◆ **EXERCISE GOAL**: Each line below that carries the string "Obligations" must appear in the answer.

Stored data
BEGIN

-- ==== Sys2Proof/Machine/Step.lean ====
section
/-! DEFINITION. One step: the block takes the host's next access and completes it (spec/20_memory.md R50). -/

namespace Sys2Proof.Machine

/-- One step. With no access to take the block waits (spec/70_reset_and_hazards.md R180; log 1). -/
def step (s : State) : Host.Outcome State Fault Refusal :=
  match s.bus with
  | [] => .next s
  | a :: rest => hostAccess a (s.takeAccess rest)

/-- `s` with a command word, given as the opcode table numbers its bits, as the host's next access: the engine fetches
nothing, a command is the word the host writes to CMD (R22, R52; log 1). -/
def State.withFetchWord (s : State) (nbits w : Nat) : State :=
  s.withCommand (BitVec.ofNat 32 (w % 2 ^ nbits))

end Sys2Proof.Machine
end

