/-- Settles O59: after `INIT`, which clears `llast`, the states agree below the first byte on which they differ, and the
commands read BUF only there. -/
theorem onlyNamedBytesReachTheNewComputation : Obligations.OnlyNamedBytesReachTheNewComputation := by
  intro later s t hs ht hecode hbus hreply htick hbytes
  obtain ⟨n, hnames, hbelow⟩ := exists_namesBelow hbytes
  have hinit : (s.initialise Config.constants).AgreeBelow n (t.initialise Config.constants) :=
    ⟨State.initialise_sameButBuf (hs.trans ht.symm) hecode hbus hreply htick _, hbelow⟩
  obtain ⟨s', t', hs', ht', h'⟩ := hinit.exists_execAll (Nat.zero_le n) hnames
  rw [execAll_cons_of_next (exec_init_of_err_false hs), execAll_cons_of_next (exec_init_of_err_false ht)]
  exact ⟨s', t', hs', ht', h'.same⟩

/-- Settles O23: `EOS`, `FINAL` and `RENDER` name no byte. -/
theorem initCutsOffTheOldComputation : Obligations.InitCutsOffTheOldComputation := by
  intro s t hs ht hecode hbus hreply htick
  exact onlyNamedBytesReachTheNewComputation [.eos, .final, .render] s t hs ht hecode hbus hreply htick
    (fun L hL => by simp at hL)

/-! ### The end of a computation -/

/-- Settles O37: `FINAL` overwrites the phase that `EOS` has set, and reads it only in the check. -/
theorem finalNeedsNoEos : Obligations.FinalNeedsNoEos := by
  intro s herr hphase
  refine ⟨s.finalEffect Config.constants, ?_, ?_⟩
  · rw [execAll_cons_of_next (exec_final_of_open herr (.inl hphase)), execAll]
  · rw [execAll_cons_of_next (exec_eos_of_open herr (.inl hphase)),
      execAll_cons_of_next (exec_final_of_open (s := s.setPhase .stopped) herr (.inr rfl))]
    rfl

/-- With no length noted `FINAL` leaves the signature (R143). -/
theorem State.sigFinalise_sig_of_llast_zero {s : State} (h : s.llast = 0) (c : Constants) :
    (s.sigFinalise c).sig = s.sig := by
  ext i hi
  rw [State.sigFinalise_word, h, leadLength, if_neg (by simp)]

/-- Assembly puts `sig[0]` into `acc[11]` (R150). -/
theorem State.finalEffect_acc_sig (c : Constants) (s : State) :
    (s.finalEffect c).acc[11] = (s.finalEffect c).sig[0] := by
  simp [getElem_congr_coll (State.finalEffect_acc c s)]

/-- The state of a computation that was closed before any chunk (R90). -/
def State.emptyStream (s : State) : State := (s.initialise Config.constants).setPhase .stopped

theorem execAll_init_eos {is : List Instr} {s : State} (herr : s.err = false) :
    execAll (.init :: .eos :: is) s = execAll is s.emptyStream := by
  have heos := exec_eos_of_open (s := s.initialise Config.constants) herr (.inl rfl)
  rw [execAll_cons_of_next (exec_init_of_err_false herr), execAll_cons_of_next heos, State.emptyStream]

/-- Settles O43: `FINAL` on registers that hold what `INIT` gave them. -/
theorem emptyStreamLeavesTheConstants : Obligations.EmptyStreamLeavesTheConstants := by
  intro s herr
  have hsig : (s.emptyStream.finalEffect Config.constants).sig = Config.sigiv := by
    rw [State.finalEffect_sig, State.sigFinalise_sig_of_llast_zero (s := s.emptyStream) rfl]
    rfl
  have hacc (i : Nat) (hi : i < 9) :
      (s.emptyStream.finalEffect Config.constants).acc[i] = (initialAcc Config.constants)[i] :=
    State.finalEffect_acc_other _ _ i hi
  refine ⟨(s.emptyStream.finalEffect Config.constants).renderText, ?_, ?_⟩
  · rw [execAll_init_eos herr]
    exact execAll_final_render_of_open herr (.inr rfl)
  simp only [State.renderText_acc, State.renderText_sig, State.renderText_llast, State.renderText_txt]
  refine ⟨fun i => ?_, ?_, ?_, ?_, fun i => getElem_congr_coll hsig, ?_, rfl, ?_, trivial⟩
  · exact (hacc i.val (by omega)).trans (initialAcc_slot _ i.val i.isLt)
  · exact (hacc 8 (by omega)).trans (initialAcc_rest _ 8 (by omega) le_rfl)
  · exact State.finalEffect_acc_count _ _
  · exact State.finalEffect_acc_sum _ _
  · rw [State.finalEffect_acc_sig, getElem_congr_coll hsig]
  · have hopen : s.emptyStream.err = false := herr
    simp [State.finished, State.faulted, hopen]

END

◆ **PROBLEM SOLUTION**:
theorem onlyNamedBytesReachTheNewComputation : Obligations.OnlyNamedBytesReachTheNewComputation := by
theorem initCutsOffTheOldComputation : Obligations.InitCutsOffTheOldComputation := by
theorem finalNeedsNoEos : Obligations.FinalNeedsNoEos := by
theorem emptyStreamLeavesTheConstants : Obligations.EmptyStreamLeavesTheConstants := by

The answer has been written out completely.